Tips for Completing Social Work Paperwork
At its best, doing social work paperwork is a noble endeavor, a road map of what will be done with a client or documentation of what has been done. At worst, it can be a time consuming, complicated nightmare! We have all been there and we’re here to offer some basic tips on completing paperwork.
Social Work Paperwork Tips
1. Always remember that Social Work assessments and notes are legal documents. Yes, they do assist clients and do provide a plan and history for the social worker but never lose sight of the fact that they are open legal documents.
2. Never write anything in a note or assessment that you would not want read openly in court. For explanation, see tip one above.
3. Write social work documentation in third person.
4. Try as much as possible to keep your opinion out of it by stating facts only. This can be quite difficult because the documentation process is very much about what you see and how you interpret but it is best to state the facts as you see them.
5. Use “as reported by” when the client/consumer provides information that is beyond your scope of practice.
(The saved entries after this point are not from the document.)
-- ==== Sys2Proof/Certificates/Slice0/Obligations.lean ====
section
/-! DEFINITION. The statements for the provers. "log n" is notes/assumptions/n.md; "D n" is an entry of
spec/92_eei_decisions.md, the spec's own decision, which its numbered rule states. -/

open Sys2Proof Sys2Proof.Machine

/-! Reset and the invariant. -/

/-- Reset values of 10_state.md and the default parameters. They rest on the spec's decisions D5 to D9 and,
for 0xF4 and the opcode bytes, on general knowledge (log 2 to 8), so this is a derived statement. -/
def Obligations.ResetHoldsTheSpecifiedValues : Prop :=
  (∀ c : Config,
    (∀ r : RegIndex, r ≠ 7 → (State.resetWith c).readReg r = 0) ∧
    (State.resetWith c).readReg 7 = c.spInit ∧
    (State.resetWith c).pc = 0 ∧
    (State.resetWith c).flags = { less := false, greater := false, equal := false } ∧
    (∀ a : Nat, (State.resetWith c).mem.read a = 0) ∧
    (State.resetWith c).run = .running ∧
    (State.resetWith c).out = [] ∧
    (State.resetWith c).cfg = c) ∧
  State.reset = State.resetWith defaultConfig ∧
  defaultConfig.memSize = 256 ∧ defaultConfig.spInit = 0xF4

/-- The invariant holds at reset, for every admitted parameter value, and loading keeps it. -/
def Obligations.ResetAndLoadMeetTheInvariant : Prop :=
  (∀ c : Config, c.valid = true → (State.resetWith c).Inv) ∧
  State.reset.Inv ∧
  (∀ (image : List Byte) (s t : State), s.Inv → loadImage image s = .ok t → t.Inv)

/-- Every step keeps the invariant: admitted parameters, a pc of at most 256, exclusive flags, canonical
memory of existing cells, a fitting fault record. It rests on the parameters riding in State (log 1) and on
the canonical memory list, so it is derived. -/
def Obligations.EveryStepKeepsTheInvariant : Prop :=
  ∀ s t : State, s.Inv → step s = .next t → t.Inv

/-- The parameters are no state of the machine: no step changes them (log 1). -/
def Obligations.NoStepChangesTheParameters : Prop :=
  ∀ s t : State, step s = .next t → t.cfg = s.cfg

/-! Encoding. -/

/-- Decoding an encoded instruction, followed by any bytes that fill the window, gives it back, with every
operand byte, for every map of distinct opcode bytes. -/
def Obligations.DecodeGivesBackTheEncodedInstruction : Prop :=
  ∀ (m : OpcodeMap) (i : Instr) (rest : List Byte), m.distinct = true →
    3 ≤ (encode m i ++ rest).length → decode m (encode m i ++ rest) = .ok i

/-- The other direction: a decoded window begins with the encoding of what was decoded, which is as long as
its format says. -/
def Obligations.DecodedWindowBeginsWithItsEncoding : Prop :=
  ∀ (m : OpcodeMap) (op a b : Byte) (i : Instr), decodeWindow m op a b = .ok i →
    (∃ rest, [op, a, b] = encode m i ++ rest) ∧ (encode m i).length = i.mnemonic.format.length

/-- R66: an opcode byte selects a mnemonic if it equals the value of exactly that one; otherwise the step
raises DecodeError(op, pc). -/
def Obligations.OpcodeByteIsMatchedWhole : Prop :=
  (∀ (m : OpcodeMap) (op a b : Byte) (k : Mnemonic),
    (∃ i, decodeWindow m op a b = .ok i ∧ i.mnemonic = k) ↔
      (m.byteOf k = op ∧ ∀ k', m.byteOf k' = op → k' = k)) ∧
  (∀ s : State, s.run = .running → s.pc + 2 < s.cfg.memSize →
    (¬ ∃ k, s.cfg.opcodes.byteOf k = s.mem.read s.pc ∧
      ∀ k', s.cfg.opcodes.byteOf k' = s.mem.read s.pc → k' = k) →
    step s = .next (faultState s .decode ((s.mem.read s.pc).toNat : Int)))
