-- ==== Sys2Proof/Tests/Slice0.lean ====
section
/-! SUPPORT. Tests of the model on vectors of 95_test_vectors.md (named in each comment), smoke tests of the
checks, decoding tests, and a witness for the hypotheses of every statement. -/

namespace Sys2Proof.Tests

open Sys2Proof Sys2Proof.Machine

/-- The state an outcome leads to, if it leads to one. -/
def after (o : Outcome) : Option State :=
  match o with
  | .next t => some t
  | _ => none

/-- The state from reset with the bytes placed at `pc` and the pc there. -/
def at_ (pc : Nat) (bytes : List Byte) : State :=
  { State.reset with pc := pc, mem := Memory.writeAll [] pc bytes }

/-- `at_ 0x10`, the start state of most vectors. -/
def at10 (bytes : List Byte) : State := at_ 0x10 bytes

/-- The state with registers 0 and 1 set. -/
def regs01 (u v : Byte) (s : State) : State := (s.writeReg 0 u).writeReg 1 v

/-- The state with one register set. -/
def reg (i : RegIndex) (v : Byte) (s : State) : State := s.writeReg i v

/-- The state with one byte of memory set. -/
def byte (a : Nat) (v : Byte) (s : State) : State := { s with mem := s.mem.write a v }

/-- The state with the flags L, G, E. -/
def lge (l g e : Bool) (s : State) : State := s.setFlags { less := l, greater := g, equal := e }

/-- Memory of 16 cells. -/
def small (s : State) : State := { s with cfg := { s.cfg with memSize := 16 } }

/-- The run state after one step. -/
def runAfter (s : State) : Option RunState := (after (step s)).map (fun t => t.run)

/-! Checks: one ill-formed term for each. -/

theorem test_wf_accepts : Instr.wellFormed (.add 7 0) = true ∧ Instr.wellFormed (.ldi 0 200) = true := by decide
theorem test_wf_refuses_operand_a : Instr.wellFormed (.add 8 0) = false := by decide
theorem test_wf_refuses_operand_b : Instr.wellFormed (.cmp 0 10) = false := by decide
theorem test_wf_refuses_one_register : Instr.wellFormed (.push 9) = false := by decide
theorem test_config_accepts : defaultConfig.valid = true := by decide
theorem test_config_refuses_small : ({ defaultConfig with memSize := 2 } : Config).valid = false := by decide
theorem test_config_refuses_large : ({ defaultConfig with memSize := 257 } : Config).valid = false := by decide
theorem test_config_refuses_shared_opcode :
    ({ defaultConfig with opcodes := { defaultOpcodes with add := 0xA2 } } : Config).valid = false := by decide
theorem test_memory_refuses_unsorted : Memory.wf [(5, 1), (3, 1)] = false := by decide
theorem test_memory_refuses_unwritten : Memory.wf [(3, 0)] = false := by decide
theorem test_reset_memory : State.reset.mem.wf = true := by decide

/-! Decoding: one word per format, from R60 and R64, and the default map (R64, R67). -/

theorem test_decode_rr : decode defaultOpcodes [0b10100000, 0b00000010, 0b00000101] = .ok (.add 2 5) := by decide
theorem test_decode_ri : decode defaultOpcodes [0b10000010, 0b00000001, 0b11001000] = .ok (.ldi 1 200) := by decide
theorem test_decode_r : decode defaultOpcodes [0b01000101, 0b00000111, 0b11111111] = .ok (.push 7) := by decide
theorem test_decode_transfer : decode defaultOpcodes [0b01010000, 0b00000001, 0b00000000] = .ok (.call 1) := by decide
theorem test_decode_n : decode defaultOpcodes [0b00010001, 0b11101110, 0b11101110] = .ok .ret := by decide
theorem test_decode_alu : decode defaultOpcodes [0b10100010, 0b00000101, 0b00000010] = .ok (.mul 5 2) ∧
    decode defaultOpcodes [0b10100111, 0b00000000, 0b00001010] = .ok (.cmp 0 10) := by decide
theorem test_decode_one_register : decode defaultOpcodes [0b01000110, 0b00000111, 0b11111111] = .ok (.pop 7) ∧
    decode defaultOpcodes [0b01000111, 0b00001000, 0b11111111] = .ok (.prn 8) := by decide
theorem test_decode_jumps : decode defaultOpcodes [0b01010100, 0b00000011, 0b00000000] = .ok (.jmp 3) ∧
    decode defaultOpcodes [0b01010101, 0b00000010, 0b00000000] = .ok (.jeq 2) ∧
    decode defaultOpcodes [0b01010110, 0b00001011, 0b00000000] = .ok (.jne 11) := by decide
theorem test_decode_halt : decode defaultOpcodes [0b00000001, 0b11101110, 0b11101110] = .ok .hlt := by decide
/-- B-DEC-3 and B-DEC-2: a byte between ADD and MUL, and 0, are no opcodes. -/
theorem test_decode_rejects : decode defaultOpcodes [0xA1, 0, 1] = .error (.unknownOpcode 0xA1) ∧
    decode defaultOpcodes [0, 0, 0] = .error (.unknownOpcode 0) := by decide
theorem test_decode_short : decode defaultOpcodes [0x01, 0x00] = .error .shortWindow := by decide
/-- R67: bytes beside and between the default opcodes are illegal. -/
theorem test_illegal_bytes : ∀ op ∈ ([0x00, 0x02, 0x10, 0x44, 0x48, 0x51, 0x57, 0x83, 0xA1, 0xA8, 0xFF] : List Byte),
    defaultOpcodes.select op = none := by decide
theorem test_table_word : decodeTableWord 24 0xC80182 = some (.ldi 1 200) ∧ decodeTableWord 8 0x01 = some .hlt ∧
    decodeTableWord 16 0x0345 = some (.push 3) := by decide
/-- The word placed at reset is what the next step runs: LDI R1, 200. -/
theorem test_fetch_word : (after (step (State.reset.withFetchWord 24 0xC80182))).map (fun t => (t.readReg 1, t.pc)) =
    some (200, 3) := by decide
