-- ==== Sys2Proof/Machine/Waveform.lean ====
section
/-! DEFINITION. The derived waveform and timing (40_carrier_configurator.md R71, 45_transport_interface.md R90 to R95,
70_reset_and_hazards.md R120). No step depends on anything here. How clock and pattern make the output is the spec's own
reading (decision D14; log 15); what it leaves open is an opaque constant of Config. -/

namespace Sys2Proof.Machine

/-- The carrier period in reference clock ticks: `(PRE + 1) * (N + 1)` (R90). -/
def periodTicks (v : Word) : Nat := ((clkPre v).toNat + 1) * ((clkN v).toNat + 1)

/-- The carrier frequency in Hz: `REF_CLK_HZ / ((PRE + 1) * (N + 1))` (R71). -/
def carrierHz (v : Word) : ℚ := (Config.refClkHz : ℚ) / (periodTicks v : ℚ)

/-- The carrier period in seconds (R90). -/
def periodSeconds (v : Word) : ℚ := (periodTicks v : ℚ) / (Config.refClkHz : ℚ)

/-- The length of a transaction of `n` bits in ticks: one carrier period a bit (R90, R93). -/
def transactionTicks (n : Count) (v : Word) : Nat := n.toNat * periodTicks v

/-- The length of a transaction of `n` bits in seconds (R93). -/
def transactionSeconds (n : Count) (v : Word) : ℚ := (transactionTicks n v : ℚ) / (Config.refClkHz : ℚ)

/-- The length of a burst pair in seconds, without the gap inside it (R93). -/
def burstPairSeconds (v : Word) : ℚ := 2 * transactionSeconds Config.burstBits v

/-- The gaps before transactions `1 .. n` of a command, together, in seconds (R93), each a rational number (log 16). -/
def gapSeconds : Nat → ℚ
  | 0 => 0
  | n + 1 => gapSeconds n + ((Config.interTxGap (n + 1) : NNRat) : ℚ)

/-- How long an ENC of `len` bits occupies the output, in seconds: `2 * len` transactions and the `2 * len - 1` gaps
between them (R120). -/
def commandSeconds (v : Word) (len : Nat) : ℚ :=
  2 * (len : ℚ) * transactionSeconds Config.burstBits v + gapSeconds (2 * len - 1)

/-- The ticks of a carrier period in which SCLK is high, for `H <= N`: `(PRE + 1) * H` (R91). -/
def highTicks (v : Word) : Nat := ((clkPre v).toNat + 1) * (clkH v).toNat

/-- The ticks of a carrier period in which SCLK is low, for `H <= N`: `(PRE + 1) * (N + 1 - H)` (R91). -/
def lowTicks (v : Word) : Nat := ((clkPre v).toNat + 1) * ((clkN v).toNat + 1 - (clkH v).toNat)

/-- The carrier's duty, for `H <= N`: `H / (N + 1)` (R91). -/
def dutyFraction (v : Word) : ℚ := ((clkH v).toNat : ℚ) / (((clkN v).toNat : ℚ) + 1)

/-- SCLK at `tick` reference clock periods after the start of the `k`-th transaction since power-on: high in the first
`(PRE + 1) * H` ticks of each carrier period (R91). With H above N it is the open `FULL_DUTY_WAVEFORM` (R94). L has no
effect where R91 speaks (R95). -/
def sclk (v : Word) (k tick : Nat) : Bool :=
  if (clkH v).toNat ≤ (clkN v).toNat then decide (tick % periodTicks v < highTicks v)
  else Config.fullDutyWaveform v k tick

/-- The data bit being sent at `tick` of a transaction: one carrier period a bit, bit `n - 1` first (R35, R90). -/
def dataBitAt (x : Transaction) (tick : Nat) : Bool := x.pattern.getLsbD (x.count.toNat - 1 - tick / periodTicks x.clkdiv)

/-- The output between transactions: inactive (R92). -/
def idleOutput : Bool := false

/-- The IR output at `tick` reference clock periods after the start of `x`, the `k`-th transaction since power-on: SCLK
gated by the data bit, and inactive once it has ended (R92). Nothing is sent while the output phase is disabled
(R109); a mode the block never writes is open (log 17). -/
def irOutput (x : Transaction) (k tick : Nat) : Bool :=
  if tmodeDoutEn x.tmode = false then idleOutput
  else if x.tmode ≠ Config.tmodeValue then Config.otherModeOutput x.tmode k tick
  else if tick < transactionTicks x.count x.clkdiv then sclk x.clkdiv k tick && dataBitAt x tick
  else idleOutput

/-- The output at `tick` of a transaction during which, at tick `cut`, the block is reset: as `irOutput` has it before
the reset, and open afterwards (R110). What the open value may depend on (the transaction, its number `k` since power-on,
and `cut`) is the model's choice (DESIGN CHOICE, log 18). -/
def irOutputCut (x : Transaction) (k cut tick : Nat) : Bool :=
  if tick < cut then irOutput x k tick
  else Config.cutTransactionPin x.count x.pattern x.clkdiv x.tmode k cut tick

end Sys2Proof.Machine
end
For example, when medical ailments or medical issues are discussed you can state “client reported that she is diabetic,” or “client reported a medical diagnosis of rheumatoid arthritis.” This makes it clear that you are not the one diagnosing these ailments.
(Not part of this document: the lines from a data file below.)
/-- The trace only grows: from every state, a step other than reset adds at most two events at its end, each of a kind the
block may emit: the mode 0x41, the CLKDIV value of a selector pair, or a transaction of 32 bits with a uniform pattern
(40_carrier_configurator.md section 2, 41_pulse_encoder.md section 2, 10_state.md section 4). -/
def Obligations.TraceGrowsByEmittableEvents : Prop :=
  ∀ s t : State, step s = .next t → s.nextTurn ≠ .reset →
    ∃ added : List Event, t.trace = s.trace ++ added ∧ added.length ≤ 2 ∧ ∀ e ∈ added, e.emittable

/-- The invariant holds at reset. -/
def Obligations.ResetMeetsInvariant : Prop := State.reset.Inv

/-- Every step keeps the invariant: LEN_L a legal length, SEQ's position inside the command, the transport's registers
those its events left, only emittable events, and, while a command runs, the trace ending with its configuration and the
transactions issued so far, in the order of its burst sequence (10_state.md sections 1 and 6, 41_pulse_encoder.md
sections 2 and 3). -/
def Obligations.StepKeepsInvariant : Prop :=
  ∀ s t : State, s.Inv → step s = .next t → t.Inv

/-! ### Derived waveform and timing -/

/-- The carrier frequency of every selector pair is 8 000 000 Hz over its cycle count, and its period ten times the cycle
count in reference ticks (40_carrier_configurator.md section 4, 45_transport_interface.md section 2: the spec's own
inferences). -/
def Obligations.CarrierRates : Prop :=
  ∀ f d : Byte,
    carrierHz (clkdivOf f d) = 8000000 / ((freqRow f).2 : ℚ) ∧
    periodTicks (clkdivOf f d) = 10 * (freqRow f).2 ∧
    periodSeconds (clkdivOf f d) * carrierHz (clkdivOf f d) = 1

/-- How long a transaction, a burst pair and a command last: 32 carrier periods, twice that, and `2 * len` transactions
with `2 * len - 1` gaps, each of open length and so at least the transactions alone (45_transport_interface.md section
2, 70_reset_and_hazards.md section 4: the spec's own inferences). That each gap of a command has an open length of its
own, where the spec has the one parameter INTER_TX_GAP, and that it is a rational number of seconds, where the spec has any
non-negative time, is the model's choice, log 16. -/
def Obligations.DerivedDurations : Prop :=
  ∀ (f d : Byte) (len : Nat),
    transactionSeconds 32#6 (clkdivOf f d) = 32 * (freqRow f).2 / 8000000 ∧
    burstPairSeconds (clkdivOf f d) = 64 * (freqRow f).2 / 8000000 ∧
    len * burstPairSeconds (clkdivOf f d) ≤ commandSeconds (clkdivOf f d) len ∧
    commandSeconds (clkdivOf f d) len =
      len * burstPairSeconds (clkdivOf f d) + ∑ i ∈ Finset.range (2 * len - 1), (Config.interTxGap (i + 1) : ℚ)

/-- SCLK within a carrier period, for H <= N (45_transport_interface.md section 2): high for the first `(PRE + 1) * H` ticks, low for the remaining
`(PRE + 1) * (N + 1 - H)`, so the carrier's duty is `H / (N + 1)`, which is the high count over the cycle count. This rests on the waveform reading,
log 15 (the spec's decision D14). -/
def Obligations.SclkHighFirst : Prop :=
  (∀ (v : Word) (k tick : Nat), (clkH v).toNat ≤ (clkN v).toNat →
    (sclk v k tick = true ↔ tick % periodTicks v < ((clkPre v).toNat + 1) * (clkH v).toNat) ∧
    highTicks v + lowTicks v = periodTicks v ∧
    ((List.range (periodTicks v)).filter (sclk v k)).length = highTicks v ∧
    (highTicks v : ℚ) / (periodTicks v : ℚ) = dutyFraction v) ∧
  (∀ f d : Byte, d.toNat ≠ 100 →
    dutyFraction (clkdivOf f d) = ((timing f d).2.2 : ℚ) / ((timing f d).2.1 : ℚ))

/-- The IR output is SCLK gated by the data bit: a transaction of all-one bits shows SCLK for its 32 carrier periods, one
of all-zero bits stays inactive, and after its end the output is inactive (45_transport_interface.md section 2). This
rests on the waveform reading, log 15 (the spec's decision D14). -/
def Obligations.OutputIsGatedCarrier : Prop :=
  ∀ (x : Transaction) (k tick : Nat), x.tmode = 0x41#8 →
    (irOutput x k tick = true →
      sclk x.clkdiv k tick = true ∧ tick < x.count.toNat * periodTicks x.clkdiv ∧
      x.pattern.getLsbD (x.count.toNat - 1 - tick / periodTicks x.clkdiv) = true) ∧
    (x.pattern = 0x00000000#32 → irOutput x k tick = false) ∧
    (x.pattern = 0xFFFFFFFF#32 → x.count = 32#6 → tick < 32 * periodTicks x.clkdiv →
      irOutput x k tick = sclk x.clkdiv k tick)

/-- The low-duration field is always written 0 and has no effect on the period or, for H <= N, on SCLK
(45_transport_interface.md section 2). That it has none on SCLK rests on the waveform reading, log 15 (the spec's decision
D14). -/
def Obligations.LowFieldHasNoEffect : Prop :=
  (∀ f d : Byte, clkL (clkdivOf f d) = 0#8) ∧
  (∀ (v w : Word) (k tick : Nat), clkPre v = clkPre w → clkN v = clkN w → clkH v = clkH w →
    periodTicks v = periodTicks w ∧ ((clkH v).toNat ≤ (clkN v).toNat → sclk v k tick = sclk w k tick))
end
6. A treatment plan should be considered a legal contract between the social work service provider and (a) the client/consumer, and (b) the entity providing funding.
7. The treatment plan spells out clearly for both the client/consumer and the funder (a) what goals will be worked on, and (b) the clinical approaches that will be utilized.
8. Every treatment note should have at its core, (a) a clear statement about what goal(s) from the treatment plan were worked on in session, and (b) what clinical approach(es) was/were utilized. Remember that the clinical approached used must have been mentioned in the treatment plan.
9. Every note should also include a statement about who was present in the session and at least one quote from the primary client/consumer. The rational for this is because you can always prove who was in the session or not in the session if you routinely record it, and the primary client/consumer can be directly connected to the session with a quote.
10. It is also a strong suggestion to always include the session start and stop time as well as the date. This is so you can insure that you are not double billing if you are audited.
11. Notes generally can be written in two formats, both of which are acceptable and dependent on the agency. They cover the same reporting in different ways:
A. PIE notes, which means the note will cover section that include (Problem), (Intervention), and (Effectiveness or Evaluation).
B. SOAP notes, which means the note will cover sections that include (a Subjective general overview of the session), an (Objective overview of the session), and (Assessment of the session) and a future (Plan) of what will occur in the next week.
12. Regardless of document type it is helpful to write the note in as efficient a way as possible stating only the highlights of the session and details only when necessary to show completion of a treatment goal,decomposition, or any change in acuity.
13. Always report any issues regarding suicide or homicide and record (a) who was called, (b) the time of the call, (c) what was reported, and (d) be sure to include the name and contact information of the person with whom you spoke.
14. When discussing clinical interventions it can be helpful to create a separate keyword reference document for yourself. This is a form that you can keep for yourself that lists common techniques and phrases for the clinical approach being utilized. For example Cognitive Therapy could have the common words of “automatic thoughts,” Cognitive restructuring” and so on.
15. As much as possible try and write your notes directly after a session. Your mind is fresh and the note will be easier to write.
16. Finally, work at speeding up the time you spend doing social work documentation. Actively push yourself to develop a pattern of stating (a) who was present, (b) the goal(s) addressed, (c) the treatment(s) utilized, (d) a quote from the primary client/consumer, and (e) the general details of how what was discussed in the session.
Social Work documentation need not be painful and if you keep these tips in mind they can provide a framework for your documentation. A framework and guidelines can take the stress out of documentation because it simplifies the process and provides a clear template to structure your thoughts and your notes. We hope that these tips help to make your life a bit easier.